Query Processor Internals and Architecture:
We always execute statements, execute queries but never
think of what happens when we click on Execute /f5 isn’t? So here I would like
to share my knowledge what I know about it. Please comment or add if I miss
anything.
Before dig deep into it, let’s understand the internal
architecture of server studio. We’ll look primarily at how things are processed
on the client, how the various clients interact with SQL Server, and what SQL
Server does to process clients' requests.

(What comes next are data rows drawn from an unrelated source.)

/-- The device right after reset: every register at its table's reset value, every memory and table with nothing
listed, every page the Custodian's (R58), nothing in progress and no command waiting. -/
def State.reset : State where
  now := 0
  regs := []
  applied := []
  tally := []
  levels := []
  pwt := []
  fresh := 0
  dram := []
  zeroed := []
  vault := []
  led := ⟨false, 0, 0, [], 0, [], [], [], none, none, 0, []⟩
  accts := []
  queues := []
  subPool := []
  engines := []
  jobs := []
  safes := []
  dropped := []
  commits := []
  heldSyn := []
  waits := []
  orders := 0
  routines := []
  outs := []
  cheques := []
  presses := []
  mints := []
  nextCheque := 0
  seq := ⟨[], none, [], []⟩
  avs := ⟨0, [], 0, [], 0, false, none, none, [], []⟩
  mem := ⟨[], [], [], [], [], 0, some 0, none, 0, [], [], [], none, [], [], []⟩
  caps := []
  link := ⟨0, none, none, [], [], 0, false, [], [], [], none, [], none, none, none⟩
  ports := []
  flt := ⟨0, 0, none, none, 0, false, [], [], 0, [], 0, 0⟩
  blanked := []
  checks := []
  luts := []
  readyAt := []
  written := []
  loads := []
  haps := []
  touches := []
  audio := AudioS.zero
  boot := ⟨false, false, false, false, false, false, [(1, (3, 5))], 0, 0, false, false, false, [], [], true, false, [], [], 1, [], [], []⟩
  subRegions := []
  subSlots := []
  ticked := []
  legs := []
  errOwed := []
  resp := ⟨false, []⟩
  pending := []

end Sys2Proof.Machine
end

SQL Server Is a Client/Server System:
SQL Server is a client/server system which means that a
piece of SQL Server, the client API portion, sits somewhere remotely in the
process structure, separate from the server component itself.
First, a client sends in a login message (or event) on a connection
and gets back a success or failure response. When you want to send in a SQL
statement, there is a SQL language message that a client can package up and
send to SQL Server.
The server runs a separate multithreaded process, and it
services requests coming from clients, no matter where those clients are
located. The real interface to SQL Server is the Tabular Data Stream (TDS)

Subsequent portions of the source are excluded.